Premise: Light and gravity are fundamental cues for plant development. In space, without gravity, understanding the role of a light stimulus is key for enabling plant acclimation to extraterrestrial environment. Here we tested the hypothesis that the alterations caused by the absence of gravity in root meristematic cells can be counteracted by light.

Methods: Seedlings of Arabidopsis thaliana wild type and two mutants of the essential nucleolar protein nucleolin (nuc1, nuc2) were grown in simulated microgravity, either under a white light photoperiod, or under continuous darkness. Key parameters of cell proliferation (cell cycle regulation) and cell growth (ribosome biogenesis), as well as of auxin transport, were measured in the root meristem using in situ cellular markers and transcriptomic methods, compared with a 1g control.

Results: The incorporation of a photoperiod regime has been sufficient to attenuate or suppress the effects caused by gravitational stress at the cellular level in the root meristem. In all cases, parameters recorded from samples receiving light stimuli in simulated microgravity were closer to 1g values than those obtained from samples grown in darkness. Differential results were obtained in the two nucleolin mutants.

Conclusions: Light signals may totally or partially replace gravity signals, significantly improving plant growth and development in microgravity. Despite that, molecular alterations are still compatible with the expected acclimation mechanisms that should be better understood. The differential sensitivity of nuc1 and nuc2 mutants to gravitational stress points to new strategies to produce more resilient plants to travel with humans in new extraterrestrial endeavors.
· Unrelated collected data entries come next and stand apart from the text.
-- ==== Sys2Proof/Machine/Names.lean ====
section
/-!
DEFINITION. How a RESP spells the values of the device (R189), and how a request is checked and answered (R174, R89).
The item names and the widths of the numbers are the model's where the owning rule does not spell them (log entry 17).
-/
namespace Sys2Proof.Machine

/-! ### Names -/

/-- A flag's name. -/
def flagName (b : Bool) : String := if b then "SET" else "CLEAR"
/-- A yes-or-no answer's name. -/
def yesName (b : Bool) : String := if b then "YES" else "NO"
/-- A switch's name. -/
def onName (b : Bool) : String := if b then "ON" else "OFF"

/-- Stream states (Table 1-2). -/
def StreamState.name : StreamState → String
  | .closed => "CLOSED"
  | .waiting => "WAITING"
  | .bound => "BOUND"
  | .stalled => "STALLED"
  | .ending => "ENDING"

/-- Policies (R31). -/
def policyName : Policy → String
  | .always => "ALWAYS"
  | .never => "NEVER"
  | .adaptive => "ADAPTIVE"

/-- Feed states (Table 3-2). -/
def FeedState.name : FeedState → String
  | .unbound => "UNBOUND"
  | .filling => "FILLING"
  | .streaming => "STREAMING"
  | .paused => "PAUSED"
  | .spanning => "SPANNING"
  | .suspended => "SUSPENDED"
  | .retiring => "RETIRING"

/-- Part states (Table 4-2). -/
def partStateName : PartState → String
  | .open => "OPEN"
  | .closed => "CLOSED"
  | .verified => "VERIFIED"
  | .suspect => "SUSPECT"
  | .bad => "BAD"

/-- Cartridge kinds (Table 5-1). -/
def kindName : CartKind → String
  | .data => "DATA"
  | .cleaning => "CLEANING"

/-- Protections (Table 5-2). -/
def protectionName : Protection → String
  | .writable => "WRITABLE"
  | .locked => "LOCKED"
  | .held => "HELD"
  | .finalized => "FINALIZED"

/-- Reason codes (Table 5-1). -/
def Reason.name : Reason → String
  | .none => "NONE"
  | .eodMismatch => "EOD_MISMATCH"
  | .labelMismatch => "LABEL_MISMATCH"

/-- Picker states (Table 6-2). -/
def PickerState.name : PickerState → String
  | .idle => "IDLE"
  | .moving => "MOVING"
  | .scanning => "SCANNING"
  | .fault => "FAULT"

/-- Causes of a failed move (Table 6-3). -/
def MoveCause.name : MoveCause → String
  | .start => "START"
  | .grip => "GRIP"
  | .sourceEmpty => "SOURCE_EMPTY"
  | .destinationOccupied => "DESTINATION_OCCUPIED"
  | .lost => "LOST"

/-- Drive states (Table 7-4). -/
def DriveState.name : DriveState → String
  | .empty => "EMPTY"
  | .loading => "LOADING"
  | .labelCheck => "LABEL_CHECK"
  | .appendCheck => "APPEND_CHECK"
  | .mountedIdle => "MOUNTED_IDLE"
  | .positioning => "POSITIONING"
  | .writing => "WRITING"
  | .reading => "READING"
  | .verifying => "VERIFYING"
  | .cleaning => "CLEANING"
  | .unloading => "UNLOADING"
  | .fault => "FAULT"

/-- Drive commands (Table 7-2). -/
def CmdName.text : CmdName → String
  | .load => "LOAD"
  | .unload => "UNLOAD"
  | .locate => "LOCATE"
  | .locateEnd => "LOCATE_END"
  | .read => "READ"
  | .write => "WRITE"
  | .speed => "SPEED"
  | .clean => "CLEAN"

/-- Completion results (R124). -/
def driveResultName : DriveResult → String
  | .ok => "OK"
  | .mediumError => "MEDIUM_ERROR"
  | .notReady => "NOT_READY"
  | .hardwareError => "HARDWARE_ERROR"
  | .endOfMedium => "END_OF_MEDIUM"
  | .blank => "BLANK"

/-- Context kinds (Table 7-1). -/
def Work.kindName : Work → String
  | .feed _ => "FEED"
  | .restore _ => "RESTORE"
  | .verify _ => "VERIFY"
  | .finalize _ => "HOST"
  | .cleaning => "CLEANING"

/-- The owner of a piece of work on drive i, as a number: a feed, a restore channel, a cartridge, or for CLEANING the
drive port itself (Tables 7-1 and 7-5). -/
def Work.ownerNumber (i : DriveId) : Work → Nat
  | .feed f => f.val
  | .restore r => restoreChannel r
  | .verify c => c.val
  | .finalize c => c.val
  | .cleaning => i.val

/-- Claim kinds (Table 7-5). -/
def ClaimKind.name : ClaimKind → String
  | .urgent => "URGENT"
  | .cleaning => "CLEANING"
  | .overdue => "OVERDUE"
  | .feed => "FEED"
  | .normal => "NORMAL"
  | .host => "HOST"
  | .verify => "VERIFY"

/-- Parameters (Table 0-4). -/
def paramName : Param → String
  | .startLevel => "START_LEVEL"
  | .assemblyTimeout => "ASSEMBLY_TIMEOUT"
  | .minimumDwell => "MINIMUM_DWELL"
  | .idleUnmount => "IDLE_UNMOUNT"
  | .verifyDriveLimit => "VERIFY_DRIVE_LIMIT"
  | .restoreStallLimit => "RESTORE_STALL_LIMIT"

/-- Event kinds (Table 10-3). -/
def EventKind.name : EventKind → String
  | .powerOn => "POWER_ON"
  | .pickerFault => "PICKER_FAULT"
  | .driveFault => "DRIVE_FAULT"
  | .mapFull => "MAP_FULL"
  | .segmentBad => "SEGMENT_BAD"
  | .eodMismatch => "EOD_MISMATCH"
  | .labelMismatch => "LABEL_MISMATCH"
  | .segmentSuspect => "SEGMENT_SUSPECT"
  | .verifyOverdue => "VERIFY_OVERDUE"
  | .streamOverrun => "STREAM_OVERRUN"
  | .noMedia => "NO_MEDIA"
  | .cartridgeFull => "CARTRIDGE_FULL"
  | .cleanDue => "CLEAN_DUE"
  | .operationEnd => "OPERATION_END"

/-- FINALIZE results (Table 10-4). -/
def FinalizeResult.name : FinalizeResult → String
  | .ok => "OK"
  | .protected_ => "PROTECTED"
  | .finalized => "FINALIZED"
  | .eodMismatch => "EOD_MISMATCH"
  | .labelMismatch => "LABEL_MISMATCH"
  | .media => "MEDIA"
  | .drive => "DRIVE"

/-! ### Items -/

/-- An item whose value is a barcode. -/
def barcodeItem (name : String) (x : Bytes) : Item := ⟨ascii name, x⟩

/-- A list of numbers, 4 bytes each, laid end to end in one item (R189). -/
def listItem (name : String) (ns : List Nat) : Item := ⟨ascii name, ns.flatMap (leBytes 4)⟩

/-- A flag item. -/
def flagItem (name : String) (b : Bool) : Item := nameItem name (flagName b)

/-- A location's item: an element number, or its name (Table 5-1). -/
def locationItem (l : Location) : Item :=
  match l with
  | .at e => numItem "LOCATION" 1 e.val
  | .outside => nameItem "LOCATION" "OUTSIDE"
  | .unknown => nameItem "LOCATION" "UNKNOWN"

/-- An item whose number may be UNKNOWN. -/
def knownItem (name : String) (width : Nat) (v : Option Nat) : Item :=
  match v with
  | some n => numItem name width n
  | none => nameItem name "UNKNOWN"

/-- A run of names, one item each, numbered from 1. -/
def namesItems (name : String) : Nat → List String → List Item
  | _, [] => []
  | n, x :: xs => ⟨ascii (name ++ "_" ++ toString n), ascii x⟩ :: namesItems name (n + 1) xs

/-! ### Requests (R89, R174) -/

/-- A refusal: its status and what the owning rule adds to it. -/
structure RefusalOf where
  status : Status
  items : List Item := []
deriving DecidableEq, Repr

/-- The first refusal among checks made in order: each check says whether it fails, and with what status. -/
def firstFailing : List (Bool × Status) → Option RefusalOf
  | [] => none
  | (fails, status) :: cs => if fails then some { status } else firstFailing cs

/-- A generation item. -/
def genItem (g : BitVec 8) : Item := numItem "GENERATION" 1 g.toNat

/-- The check of a conditional edit against a generation passes (R89). -/
def expectPasses (e : Expected) (g : BitVec 8) : Bool :=
  match e with
  | .any => true
  | .exactly n => n == g.toNat

/-- An expected generation beyond 00h..FFh (R89, R189). -/
def expectWide (e : Expected) : Bool :=
  match e with
  | .any => false
  | .exactly n => 255 < n

/-- A named argument that its argument does not take (R189). -/
def namedUnknown {α : Type} (x : Named α) : Bool :=
  match x with
  | .known _ => false
  | .unknown => true

/-- The value of an optional named argument. -/
def namedValue {α : Type} (x : Option (Named α)) : Option α :=
  match x with
  | some (.known a) => some a
  | _ => none

/-- Checks made before and after the generation check of a conditional edit (R89): STALE carries the generation. -/
def conditional (before : List (Bool × Status)) (e : Expected) (g : BitVec 8) (after : List (Bool × Status)) :
    Option RefusalOf :=
  match firstFailing before with
  | some r => some r
  | none => if expectPasses e g then firstFailing after else some { status := .stale, items := [genItem g] }

/-- A request carried out (R174): nothing is taken while the link is down (R185); a refusal is answered and changes
nothing; otherwise the request's effect, which makes its own RESP ready. -/
def State.request (s : State) (tag : Tag) (refusal : Option RefusalOf) (g : Device → Device) :
    Host.Outcome State Fault Refusal :=
  if s.dev.link.up then
    match refusal with
    | some r => s.just fun d => d.respond tag r.status r.items
    | none => s.run g
  else .next s

/-- A request that only reads (R174): refused, or answered OK with its results. -/
def State.answer (s : State) (tag : Tag) (refusal : Option RefusalOf) (items : Device → List Item) :
    Host.Outcome State Fault Refusal :=
  if s.dev.link.up then
    match refusal with
    | some r => s.just fun d => d.respond tag r.status r.items
    | none => s.just fun d => d.respond tag .ok (items d)
  else .next s

/-- An inbound frame on a stream or restore channel: not taken while the link is down (R185). -/
def State.inbound (s : State) (o : Host.Outcome State Fault Refusal) : Host.Outcome State Fault Refusal :=
  if s.dev.link.up then o else .next s

/-- A command that something is due for, and nothing otherwise. -/
def State.runIf (s : State) (due : Bool) (g : Device → Device) : Host.Outcome State Fault Refusal :=
  if due then s.run g else .next s

end Sys2Proof.Machine
end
Seedlings of Arabidopsis thaliana wild type and two mutants of the essential nucleolar protein nucleolin (nuc1, nuc2) were grown in simulated microgravity, either under a white light photoperiod, or under continuous darkness. Key parameters of cell proliferation (cell cycle regulation) and cell growth (ribosome biogenesis), as well as of auxin transport, were measured in the root meristem using in situ cellular markers and transcriptomic methods, compared with a 1g control.

Statistical analyses of data were performed using SPSS 22.0 software (IBM). First, we checked the population's normal distribution (Shapiro-Wilk Test for n<20 or Kolmogorov-Smirnov Test for n>20) and their homoscedasticity (Levene Test).

Quantitative variables description was performed using mean and standard deviation values. Mean values were compared using the Student`s t-test for independent samples (normal distribution and homoscedasticity) or by non-parametric U Mann-Whitney-Wilcoxon Test (non-normal distribution). All statistical analyses were carried out by comparing, for each lighting regime, the simulated microgravity experimental condition with respect to its corresponding 1g control, in plants of the same genotype. As a general rule, differences between samples were considered significant for a bilateral probability value, p, lower than 0.05 (p-value<0.05); however, a more stringent probability value (p<0,0125) has been also applied, with the purpose of reducing the chance of false positives in the four comparisons (Appendix S6). In addition, a two-way ANOVA test is provided as supplementary material (Appendix S7). This factorial variance analysis was carried out following a univariate (general linear model) procedure, defining as dependent variables each measured parameter and as fixed factors (categorical independent variables) the light and the gravity.